Keeping in line with this ocean adoration, most companies providing gear for the sport are now not only making their products more eco-friendly, but are also contributing funds to charities that help conserve our seas. Just check out these five great examples of sustainable surf brands below, for example…
From surfboards to sandals, the Green Wave offers great options for environmentally-conscious riders who want great product performance. This is the UK’s first surf shop dedicated to eco-friendly products, in line with the Brundtland Commission‘s parameters on sustainable development.
TGW is highly committed to help organisations that are working hard to keep the oceans clean, the beaches clear, water potable for the less privileged populations in certain surfing destinations. The Green Wave pledges to give its support, whether it involves direct participation, communication support, or fundraising, through a number of programs, including Save Our Seas and Parley for the Oceans.
“The Ocean is Our Playground – It’s Our Responsibility to Protect it” this is the creed that PurKai abides by. Quite sweetly, we think, the ethical clothing surf manufacturer was conceived and launched by eco-minded father and daughter surfers, Noel and Megan Huelsenbeck. The family business is devoted to the creation of sustainable surfboards made using a proprietary blend of EPS recycled foam and bio-based resin, along with stand up paddle boards that are made using organic, recycled and bio-based materials.

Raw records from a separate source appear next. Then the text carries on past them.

-- ==== Sys2Proof/Laws/PerInstr.lean ====
section
/-! SUPPORT. Family RowMatches: the encoding of every instruction matches the row of its own mnemonic (30_encoding.md
R80), one lemma per constructor. -/

namespace Sys2Proof.Laws.RowMatches

/-- Some row of the table has the instruction's mnemonic and matches its encoding. -/
def Statement (i : Instr) : Prop := ∃ r ∈ table, r.mnemonic = i.mnemonic ∧ encode i &&& r.mask = r.value

theorem add (rd rs1 rs2 : RegIdx) : Statement (.add rd rs1 rs2) :=
  ⟨⟨.add, .R, 0x00000033, 0xFE00707F⟩, by decide, rfl, (encodeR_mask ..).trans (by decide)⟩

theorem sub (rd rs1 rs2 : RegIdx) : Statement (.sub rd rs1 rs2) :=
  ⟨⟨.sub, .R, 0x40000033, 0xFE00707F⟩, by decide, rfl, (encodeR_mask ..).trans (by decide)⟩

theorem sll (rd rs1 rs2 : RegIdx) : Statement (.sll rd rs1 rs2) :=
  ⟨⟨.sll, .R, 0x00001033, 0xFE00707F⟩, by decide, rfl, (encodeR_mask ..).trans (by decide)⟩

theorem slt (rd rs1 rs2 : RegIdx) : Statement (.slt rd rs1 rs2) :=
  ⟨⟨.slt, .R, 0x00002033, 0xFE00707F⟩, by decide, rfl, (encodeR_mask ..).trans (by decide)⟩

theorem sltu (rd rs1 rs2 : RegIdx) : Statement (.sltu rd rs1 rs2) :=
  ⟨⟨.sltu, .R, 0x00003033, 0xFE00707F⟩, by decide, rfl, (encodeR_mask ..).trans (by decide)⟩

theorem xor (rd rs1 rs2 : RegIdx) : Statement (.xor rd rs1 rs2) :=
  ⟨⟨.xor, .R, 0x00004033, 0xFE00707F⟩, by decide, rfl, (encodeR_mask ..).trans (by decide)⟩

theorem srl (rd rs1 rs2 : RegIdx) : Statement (.srl rd rs1 rs2) :=
  ⟨⟨.srl, .R, 0x00005033, 0xFE00707F⟩, by decide, rfl, (encodeR_mask ..).trans (by decide)⟩

theorem sra (rd rs1 rs2 : RegIdx) : Statement (.sra rd rs1 rs2) :=
  ⟨⟨.sra, .R, 0x40005033, 0xFE00707F⟩, by decide, rfl, (encodeR_mask ..).trans (by decide)⟩

theorem or (rd rs1 rs2 : RegIdx) : Statement (.or rd rs1 rs2) :=
  ⟨⟨.or, .R, 0x00006033, 0xFE00707F⟩, by decide, rfl, (encodeR_mask ..).trans (by decide)⟩

theorem and (rd rs1 rs2 : RegIdx) : Statement (.and rd rs1 rs2) :=
  ⟨⟨.and, .R, 0x00007033, 0xFE00707F⟩, by decide, rfl, (encodeR_mask ..).trans (by decide)⟩

theorem addw (rd rs1 rs2 : RegIdx) : Statement (.addw rd rs1 rs2) :=
  ⟨⟨.addw, .R, 0x0000003B, 0xFE00707F⟩, by decide, rfl, (encodeR_mask ..).trans (by decide)⟩

theorem subw (rd rs1 rs2 : RegIdx) : Statement (.subw rd rs1 rs2) :=
  ⟨⟨.subw, .R, 0x4000003B, 0xFE00707F⟩, by decide, rfl, (encodeR_mask ..).trans (by decide)⟩

theorem sllw (rd rs1 rs2 : RegIdx) : Statement (.sllw rd rs1 rs2) :=
  ⟨⟨.sllw, .R, 0x0000103B, 0xFE00707F⟩, by decide, rfl, (encodeR_mask ..).trans (by decide)⟩

theorem srlw (rd rs1 rs2 : RegIdx) : Statement (.srlw rd rs1 rs2) :=
  ⟨⟨.srlw, .R, 0x0000503B, 0xFE00707F⟩, by decide, rfl, (encodeR_mask ..).trans (by decide)⟩

theorem sraw (rd rs1 rs2 : RegIdx) : Statement (.sraw rd rs1 rs2) :=
  ⟨⟨.sraw, .R, 0x4000503B, 0xFE00707F⟩, by decide, rfl, (encodeR_mask ..).trans (by decide)⟩

theorem addi (rd rs1 : RegIdx) (imm : BitVec 12) : Statement (.addi rd rs1 imm) :=
  ⟨⟨.addi, .I, 0x00000013, 0x0000707F⟩, by decide, rfl, (encodeI_mask ..).trans (by decide)⟩

theorem slti (rd rs1 : RegIdx) (imm : BitVec 12) : Statement (.slti rd rs1 imm) :=
  ⟨⟨.slti, .I, 0x00002013, 0x0000707F⟩, by decide, rfl, (encodeI_mask ..).trans (by decide)⟩

theorem sltiu (rd rs1 : RegIdx) (imm : BitVec 12) : Statement (.sltiu rd rs1 imm) :=
  ⟨⟨.sltiu, .I, 0x00003013, 0x0000707F⟩, by decide, rfl, (encodeI_mask ..).trans (by decide)⟩

theorem xori (rd rs1 : RegIdx) (imm : BitVec 12) : Statement (.xori rd rs1 imm) :=
  ⟨⟨.xori, .I, 0x00004013, 0x0000707F⟩, by decide, rfl, (encodeI_mask ..).trans (by decide)⟩

theorem ori (rd rs1 : RegIdx) (imm : BitVec 12) : Statement (.ori rd rs1 imm) :=
  ⟨⟨.ori, .I, 0x00006013, 0x0000707F⟩, by decide, rfl, (encodeI_mask ..).trans (by decide)⟩

theorem andi (rd rs1 : RegIdx) (imm : BitVec 12) : Statement (.andi rd rs1 imm) :=
  ⟨⟨.andi, .I, 0x00007013, 0x0000707F⟩, by decide, rfl, (encodeI_mask ..).trans (by decide)⟩

theorem slli (rd rs1 : RegIdx) (shamt : BitVec 6) : Statement (.slli rd rs1 shamt) :=
  ⟨⟨.slli, .I, 0x00001013, 0xFC00707F⟩, by decide, rfl, (encodeI_shift_mask ..).trans (by decide)⟩

theorem srli (rd rs1 : RegIdx) (shamt : BitVec 6) : Statement (.srli rd rs1 shamt) :=
  ⟨⟨.srli, .I, 0x00005013, 0xFC00707F⟩, by decide, rfl, (encodeI_shift_mask ..).trans (by decide)⟩

theorem srai (rd rs1 : RegIdx) (shamt : BitVec 6) : Statement (.srai rd rs1 shamt) :=
  ⟨⟨.srai, .I, 0x40005013, 0xFC00707F⟩, by decide, rfl, (encodeI_shift_mask ..).trans (by decide)⟩

theorem addiw (rd rs1 : RegIdx) (imm : BitVec 12) : Statement (.addiw rd rs1 imm) :=
  ⟨⟨.addiw, .I, 0x0000001B, 0x0000707F⟩, by decide, rfl, (encodeI_mask ..).trans (by decide)⟩

theorem slliw (rd rs1 : RegIdx) (shamt5 : BitVec 5) : Statement (.slliw rd rs1 shamt5) :=
  ⟨⟨.slliw, .I, 0x0000101B, 0xFE00707F⟩, by decide, rfl, (encodeI_shift5_mask ..).trans (by decide)⟩

theorem srliw (rd rs1 : RegIdx) (shamt5 : BitVec 5) : Statement (.srliw rd rs1 shamt5) :=
  ⟨⟨.srliw, .I, 0x0000501B, 0xFE00707F⟩, by decide, rfl, (encodeI_shift5_mask ..).trans (by decide)⟩

theorem sraiw (rd rs1 : RegIdx) (shamt5 : BitVec 5) : Statement (.sraiw rd rs1 shamt5) :=
  ⟨⟨.sraiw, .I, 0x4000501B, 0xFE00707F⟩, by decide, rfl, (encodeI_shift5_mask ..).trans (by decide)⟩

theorem lb (rd rs1 : RegIdx) (imm : BitVec 12) : Statement (.lb rd rs1 imm) :=
  ⟨⟨.lb, .I, 0x00000003, 0x0000707F⟩, by decide, rfl, (encodeI_mask ..).trans (by decide)⟩

theorem lh (rd rs1 : RegIdx) (imm : BitVec 12) : Statement (.lh rd rs1 imm) :=
  ⟨⟨.lh, .I, 0x00001003, 0x0000707F⟩, by decide, rfl, (encodeI_mask ..).trans (by decide)⟩

theorem lw (rd rs1 : RegIdx) (imm : BitVec 12) : Statement (.lw rd rs1 imm) :=
  ⟨⟨.lw, .I, 0x00002003, 0x0000707F⟩, by decide, rfl, (encodeI_mask ..).trans (by decide)⟩

theorem ld (rd rs1 : RegIdx) (imm : BitVec 12) : Statement (.ld rd rs1 imm) :=
  ⟨⟨.ld, .I, 0x00003003, 0x0000707F⟩, by decide, rfl, (encodeI_mask ..).trans (by decide)⟩

theorem lbu (rd rs1 : RegIdx) (imm : BitVec 12) : Statement (.lbu rd rs1 imm) :=
  ⟨⟨.lbu, .I, 0x00004003, 0x0000707F⟩, by decide, rfl, (encodeI_mask ..).trans (by decide)⟩

theorem lhu (rd rs1 : RegIdx) (imm : BitVec 12) : Statement (.lhu rd rs1 imm) :=
  ⟨⟨.lhu, .I, 0x00005003, 0x0000707F⟩, by decide, rfl, (encodeI_mask ..).trans (by decide)⟩

theorem lwu (rd rs1 : RegIdx) (imm : BitVec 12) : Statement (.lwu rd rs1 imm) :=
  ⟨⟨.lwu, .I, 0x00006003, 0x0000707F⟩, by decide, rfl, (encodeI_mask ..).trans (by decide)⟩

theorem jalr (rd rs1 : RegIdx) (imm : BitVec 12) : Statement (.jalr rd rs1 imm) :=
  ⟨⟨.jalr, .I, 0x00000067, 0x0000707F⟩, by decide, rfl, (encodeI_mask ..).trans (by decide)⟩

theorem fence (fm pred succ : BitVec 4) (rs1 rd : RegIdx) : Statement (.fence fm pred succ rs1 rd) :=
  ⟨⟨.fence, .I, 0x0000000F, 0x0000707F⟩, by decide, rfl, (encodeI_mask ..).trans (by decide)⟩

theorem ecall : Statement (.ecall) :=
  ⟨⟨.ecall, .I, 0x00000073, 0xFFFFFFFF⟩, by decide, rfl, by decide⟩

theorem ebreak : Statement (.ebreak) :=
  ⟨⟨.ebreak, .I, 0x00100073, 0xFFFFFFFF⟩, by decide, rfl, by decide⟩

theorem sb (rs1 rs2 : RegIdx) (imm : BitVec 12) : Statement (.sb rs1 rs2 imm) :=
  ⟨⟨.sb, .S, 0x00000023, 0x0000707F⟩, by decide, rfl, (encodeS_mask ..).trans (by decide)⟩

theorem sh (rs1 rs2 : RegIdx) (imm : BitVec 12) : Statement (.sh rs1 rs2 imm) :=
  ⟨⟨.sh, .S, 0x00001023, 0x0000707F⟩, by decide, rfl, (encodeS_mask ..).trans (by decide)⟩

theorem sw (rs1 rs2 : RegIdx) (imm : BitVec 12) : Statement (.sw rs1 rs2 imm) :=
  ⟨⟨.sw, .S, 0x00002023, 0x0000707F⟩, by decide, rfl, (encodeS_mask ..).trans (by decide)⟩

theorem sd (rs1 rs2 : RegIdx) (imm : BitVec 12) : Statement (.sd rs1 rs2 imm) :=
  ⟨⟨.sd, .S, 0x00003023, 0x0000707F⟩, by decide, rfl, (encodeS_mask ..).trans (by decide)⟩

theorem beq (rs1 rs2 : RegIdx) (imm : BitVec 13) : Statement (.beq rs1 rs2 imm) :=
  ⟨⟨.beq, .B, 0x00000063, 0x0000707F⟩, by decide, rfl, (encodeB_mask ..).trans (by decide)⟩

theorem bne (rs1 rs2 : RegIdx) (imm : BitVec 13) : Statement (.bne rs1 rs2 imm) :=
  ⟨⟨.bne, .B, 0x00001063, 0x0000707F⟩, by decide, rfl, (encodeB_mask ..).trans (by decide)⟩

theorem blt (rs1 rs2 : RegIdx) (imm : BitVec 13) : Statement (.blt rs1 rs2 imm) :=
  ⟨⟨.blt, .B, 0x00004063, 0x0000707F⟩, by decide, rfl, (encodeB_mask ..).trans (by decide)⟩

theorem bge (rs1 rs2 : RegIdx) (imm : BitVec 13) : Statement (.bge rs1 rs2 imm) :=
  ⟨⟨.bge, .B, 0x00005063, 0x0000707F⟩, by decide, rfl, (encodeB_mask ..).trans (by decide)⟩

theorem bltu (rs1 rs2 : RegIdx) (imm : BitVec 13) : Statement (.bltu rs1 rs2 imm) :=
  ⟨⟨.bltu, .B, 0x00006063, 0x0000707F⟩, by decide, rfl, (encodeB_mask ..).trans (by decide)⟩

theorem bgeu (rs1 rs2 : RegIdx) (imm : BitVec 13) : Statement (.bgeu rs1 rs2 imm) :=
  ⟨⟨.bgeu, .B, 0x00007063, 0x0000707F⟩, by decide, rfl, (encodeB_mask ..).trans (by decide)⟩

theorem lui (rd : RegIdx) (imm20 : BitVec 20) : Statement (.lui rd imm20) :=
  ⟨⟨.lui, .U, 0x00000037, 0x0000007F⟩, by decide, rfl, (encodeU_mask ..).trans (by decide)⟩

theorem auipc (rd : RegIdx) (imm20 : BitVec 20) : Statement (.auipc rd imm20) :=
  ⟨⟨.auipc, .U, 0x00000017, 0x0000007F⟩, by decide, rfl, (encodeU_mask ..).trans (by decide)⟩

theorem jal (rd : RegIdx) (imm : BitVec 21) : Statement (.jal rd imm) :=
  ⟨⟨.jal, .J, 0x0000006F, 0x0000007F⟩, by decide, rfl, (encodeJ_mask ..).trans (by decide)⟩

theorem r4Madd (fd fs1 fs2 fs3 : BitVec 5) (funct2 : BitVec 2) (funct3 : BitVec 3) : Statement (.r4Madd fd fs1 fs2 fs3 funct2 funct3) :=
  ⟨⟨.r4Madd, .R4, 0x00000043, 0x0000007F⟩, by decide, rfl, (encodeR4_mask ..).trans (by decide)⟩

theorem r4Msub (fd fs1 fs2 fs3 : BitVec 5) (funct2 : BitVec 2) (funct3 : BitVec 3) : Statement (.r4Msub fd fs1 fs2 fs3 funct2 funct3) :=
  ⟨⟨.r4Msub, .R4, 0x00000047, 0x0000007F⟩, by decide, rfl, (encodeR4_mask ..).trans (by decide)⟩

theorem r4Nmsub (fd fs1 fs2 fs3 : BitVec 5) (funct2 : BitVec 2) (funct3 : BitVec 3) : Statement (.r4Nmsub fd fs1 fs2 fs3 funct2 funct3) :=
  ⟨⟨.r4Nmsub, .R4, 0x0000004B, 0x0000007F⟩, by decide, rfl, (encodeR4_mask ..).trans (by decide)⟩

theorem r4Nmadd (fd fs1 fs2 fs3 : BitVec 5) (funct2 : BitVec 2) (funct3 : BitVec 3) : Statement (.r4Nmadd fd fs1 fs2 fs3 funct2 funct3) :=
  ⟨⟨.r4Nmadd, .R4, 0x0000004F, 0x0000007F⟩, by decide, rfl, (encodeR4_mask ..).trans (by decide)⟩

end Sys2Proof.Laws.RowMatches
end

Their social responsibility gives back to the local community: they are members of 1% For the Planet and committed to return a minimum of 1% of their revenues to support Ocean Conservation.
This well-loved brand sets an exceptional example in the way it empowers its employees, as the brand profit shares with those who make their goods, and also has a program in place that covers healthcare and college tuition costs for the employees’ children.
But let’s move on to the oceans: this eco-brand truly knows how to inspire and implement solutions to the environmental and social crisis by creating fully sustainable products. Indeed, all of their collections – be they for snowboarding, skiing, running, or, of course, surfing – are all created from fully sustainable materials, like recycled bottles and fabrics, organic cotton oreven recycled fishing nets.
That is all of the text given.